Work request: From the data below, retype exactly the lines starting with the one that contains "let l := s.pads.railsOut.filter (· != rail)" and ending with the one that contains "(s.raise E.HEALTH_SUPPLY).healthFault 0x0C", both included.

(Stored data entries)
******************************

-- ==== Sys2Proof/Machine/Power.lean ====
section
/-! DEFINITION. Power-up and the resets (R417 to R424, R455), the scrubber's double-bit errors (R412) and the test access port
(R448). -/

namespace Sys2Proof.Machine

namespace State

/-! The resets. -/

/-- A register store with the cause of the reset in ID.RESET_CAUSE (R421): bit `n`. -/
def withCause (s : State) (n : Nat) : State := s.wr 0x00058 (BitVec.ofNat 32 (2 ^ n))

/-- What no reset touches: the commands that wait, what this command has put out, the draws, the test access port, the supplies and
the boundary cells. -/
def keepOver (s t : State) : State :=
  { t with pending := s.pending, out := s.out, free := s.free, tap := s.tap, pads := s.pads }

/-- The sweep begins (R423, R455): crossing 0 starts on the XO's free-run frequency, and its catch is due. -/
def beginSweep (s : State) : State :=
  let s := { s with
    phase := .sweeping, swept := [], time := { s.time with catchDue := true }, clk := { s.clk with xoStable := true } }
  (s.set R.CLK_STATUS_LOCKED 1).refreshReadyXo

/-- The units after a reset that keeps UNFIT (R407, R408, R419): A is Active unless it is UNFIT, then B. -/
def keepUnfit (s t : State) : State :=
  let unfit (u : Unit2) : Bool := s.unitState u == tcuUnfit
  let cause (t : State) (u : Unit2) : State :=
    if unfit u then t.set (R.TCUx_UNFIT_CAUSE u.page) (s.get (R.TCUx_UNFIT_CAUSE u.page)) else t
  let t := cause (cause t .A) .B
  if unfit .A then
    { ((t.set R.COX_STATUS_ACTIVE 1).setPstate 0x02 tcuUnfit).setPstate 0x03 tcuActive with tcuB := tcuReset false }
  else if unfit .B then { t.setPstate 0x03 tcuUnfit with tcuB := tcuReset false }
  else t

/-- RESET_N or RING_RESET (R419): everything but the XO and the units' UNFIT; while the XO is still counted, the count goes on. An open
bypass closes, which taints the hub from then on (R398). -/
def warmReset (s : State) (cause : Nat) : State :=
  let t := s.keepUnfit ((s.keepOver State.reset).withCause cause)
  let t := { t with
    clk := { t.clk with xoFailed := s.clk.xoFailed },
    ring := { t.ring with taint := if s.flag R.RING_STATUS_BYPASS_OPEN then some 0 else none } }
  if s.alive then t.beginSweep else t

/-- POWER_ON_RESET (R418): a rail leaves its window; the cause that will be shown is SUPPLY (R421). -/
def doPowerOnReset (s : State) : State := { (s.keepOver State.reset).withCause 1 with phase := .held, tap := .idcode }

/-- POR_RELEASE (R418): the XO count starts (R423). -/
def doPorRelease (s : State) : State := if s.phase == .held then { s with phase := .xoCount } else s

/-- XO_STABLE (R66): the count has ended, and the sweep begins; in service it ends a failure of the XO (R68). -/
def doXoStable (s : State) : State :=
  if s.phase == .xoCount then s.beginSweep
  else if s.alive && s.clk.xoFailed then { s with clk := { s.clk with xoFailed := false } }.refreshReadyXo
  else s

/-- The rising edge of RESET_N ends the EXTEST instructions, which act as BYPASS from then on (R448). -/
def tapRelease (s : State) : State :=
  if s.tap == .extest || s.tap == .extestPulse || s.tap == .extestTrain then { s with tap := .bypass } else s

/-- RESET_N (R420), at its rising edge: 1.0 µs or more resets, less than 100 ns never, and between them `taken` decides. The cause is
SUPPLY where a rail left its reset window while the pin was low (R431). -/
def doResetN (s : State) (lowNs : Nat) (p : ResetPulse) : State :=
  let s := s.tapRelease
  if s.phase == .held || lowNs < 100 || (lowNs < 1000 && !p.taken) then s else s.warmReset (if p.supply then 1 else 2)

/-- The rails outside their monitor windows after a comparator has told a move. -/
def railMoves (s : State) (rail : Nat) (m : RailMove) : State :=
  let l := s.pads.railsOut.filter (· != rail)
  { s with pads := { s.pads with railsOut := if m = .back then l else rail :: l } }

/-- A rail out of its monitor window closes the bypass; its receiver counts its valid characters anew (R394, R431). -/
def supplyCloses (s : State) : State :=
  if s.ringOpen then s.bypassChange false else { s with ring := { s.ring with valid := 0 } }

/-- SUPPLY_EXCURSION (R413, R431). -/
def doSupply (s : State) (rail : Nat) (m : RailMove) : State :=
  let s := s.railMoves rail m
  if s.alive && m != .back then
    let s := s.supplyCloses.set ⟨R.HEALTH_SUPPLY_LOW.key, rail + (if m = .high then 8 else 0), 1⟩ 1
    (s.raise E.HEALTH_SUPPLY).healthFault 0x0C rail
  else s

/-- RING_RESET (R393): answered or forwarded first. -/
def doRingReset (s : State) (f : RingFrame) : State :=
  let t := s.ringResetFrame f
  if t.1 then t.2.warmReset 3 else t.2

/-- SWEEP_DONE (R57): the sweep has passed every memory. -/
def doSweepDone (s : State) : State :=
  if s.phase == .sweeping then { s with phase := .running }.set R.ID_INIT_STATUS_SWEEP_DONE 1 else s

/-! The scrubber. -/

/-- A fragment of the staging memory carries VOID (R412); one that is read already, and carried none, counts and is told here
(R266's VOID_FRAG_CNT and VOID_SENT). -/
def stagingVoid (s : State) (i : Nat) : State :=
  let s := match s.frags[i]? with
    | none => s
    | some f => if f.read && !f.w2.getLsbD 31 then (s.count R.FRAG_VOID_FRAG_CNT).raise E.FRAG_VOID_SENT else s
  { s with frags := s.frags.zipIdx.map (fun (x : Frag × Nat) =>
      if x.2 = i then { x.1 with w2 := x.1.w2 ||| BitVec.ofNat 64 (2 ^ 31) } else x.1) }

/-- A double-bit error in word `w` of the derandomiser's fragment `i` (R280): two bits of the word, which the spec does not name, read
inverted from now on (log entry 2). -/
def heldUpset (s : State) (i w : Nat) : State :=
  let d := s.draw
  let a := Config.free d.1 % 64
  let b := (a + 1 + Config.free d.1 / 64 % 63) % 64
  { d.2 with held := d.2.held.zipIdx.map (fun (x : Held × Nat) =>
      if x.2 = i then
        { x.1 with words := x.1.words.modify w (fun v => v ^^^ BitVec.ofNat 64 (2 ^ a + 2 ^ b)),
                   bad := w :: x.1.bad.filter (· != w) }
      else x.1) }

/-- What a double-bit error means to the owner of the memory (R412); `w` is the place in it (log entry 52). -/
def dbeOwner (s : State) (mem w : Nat) : State :=
  if mem = 0x01 then { s with wakeBad := if s.wakeBad.contains w then s.wakeBad else w :: s.wakeBad }
  else if mem = 0x02 then s.heldUpset (w / 65536) (w % 65536)
  else if mem = 0x03 then
    let k := w % 16384
    { s with badTaps := if s.badTaps.contains k then s.badTaps else k :: s.badTaps }
  else if mem = 0x04 then s.shadowEcc (w / 16384 % 16) (w % 16384)
  else if mem = 0x05 then s.markGap (w % 16) ((w / 16 : Nat) : Int) ((w / 16 : Nat) : Int)
  else if mem = 0x06 then s.lensEcc (w / 2) (w % 2 == 0)
  else if mem = 0x07 then (if (s.link (w % 8)).replay.isEmpty then s else s.linkDown (w % 8))
  else if mem = 0x08 then
    let c := w % 4096
    if s.crewState c = crewEnabled then let d := s.draw; d.2.descFail c (Config.free d.1 % 16) else s
  else if mem = 0x09 then s.selfCheck .A
  else if mem = 0x0A then s.selfCheck .B
  else if mem = 0x0B then
    if w % 4 = 0 then
      (if s.records.length ≤ w / 4 || s.recBad.contains (w / 4) then s else { s with recBad := w / 4 :: s.recBad })
    else if w % 4 = 1 then
      { s with accQ := s.accQ.zipIdx.map (fun (x : Entry × Nat) =>
          if x.2 = w / 4 then { x.1 with dbe := true } else x.1) }
    else if w % 4 = 2 then s.stagingVoid (w / 4)
    else s
  else s

/-- SCRUB_DBE (R412). -/
def doScrubDbe (s : State) (h : ScrubHit) : State :=
  if s.alive then
    let m := h.mem.toNat
    let s := ((s.count R.HEALTH_SCRUB_DBE_CNT).set R.HEALTH_LAST_DBE_MEM m).set R.HEALTH_LAST_DBE_CN_LO s.cnN
    ((s.raise E.HEALTH_SCRUB_DBE).healthFault 0x02 m).dbeOwner m h.where_
  else s

/-! The test access port. -/

/-- The word of IDCODE (R448). -/
def idcodeWord : Word := BitVec.ofNat 32 (Config.revision % 16 * 2 ^ 28 + 0xC768 * 2 ^ 12 + 0x3D9 * 2 + 1)

/-- The instruction that takes effect (R448): the EXTEST instructions act only while RESET_N is held low and as BYPASS at any other
time, and an instruction that the port does not implement acts as BYPASS (log entry 53). -/
def tapEffective (resetLow : Bool) : TapInstr → TapInstr
  | .idcode => .idcode
  | .samplePreload => .samplePreload
  | .bypass => .bypass
  | .extest => if resetLow then .extest else .bypass
  | .extestPulse => if resetLow then .extestPulse else .bypass
  | .extestTrain => if resetLow then .extestTrain else .bypass
  | .other => .bypass

/-- The boundary-scan chain under instruction `i` (R448): its cells capture the pins' levels, and under an EXTEST instruction drive what
they hold; what is then shifted into them stays, and is driven from then on (log entry 53). -/
def boundaryScan (s : State) (i : TapInstr) (drives : Bool) (t : TapLoad) : State :=
  let s := s.emit (.boundary i (if drives then s.pads.cells else []) t.pins)
  if t.scan.isEmpty then s
  else
    let s := { s with pads := { s.pads with cells := t.scan } }
    if drives then s.emit (.boundary i t.scan []) else s

/-- An instruction of the test access port (R448). -/
def doTap (s : State) (t : TapLoad) : State :=
  let i := tapEffective t.resetLow t.instr
  let s := { s with tap := i }
  match i with
  | .idcode => s.emit (.idcode idcodeWord)
  | .samplePreload => s.boundaryScan i false t
  | .extest | .extestPulse | .extestTrain => s.boundaryScan i true t
  | .bypass | .other => s

end State

end Sys2Proof.Machine
end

******************************

Result:
  let l := s.pads.railsOut.filter (· != rail)
  { s with pads := { s.pads with railsOut := if m = .back then l else rail :: l } }

/-- A rail out of its monitor window closes the bypass; its receiver counts its valid characters anew (R394, R431). -/
def supplyCloses (s : State) : State :=
  if s.ringOpen then s.bypassChange false else { s with ring := { s.ring with valid := 0 } }

/-- SUPPLY_EXCURSION (R413, R431). -/
def doSupply (s : State) (rail : Nat) (m : RailMove) : State :=
  let s := s.railMoves rail m
  if s.alive && m != .back then
    let s := s.supplyCloses.set ⟨R.HEALTH_SUPPLY_LOW.key, rail + (if m = .high then 8 else 0), 1⟩ 1
    (s.raise E.HEALTH_SUPPLY).healthFault 0x0C rail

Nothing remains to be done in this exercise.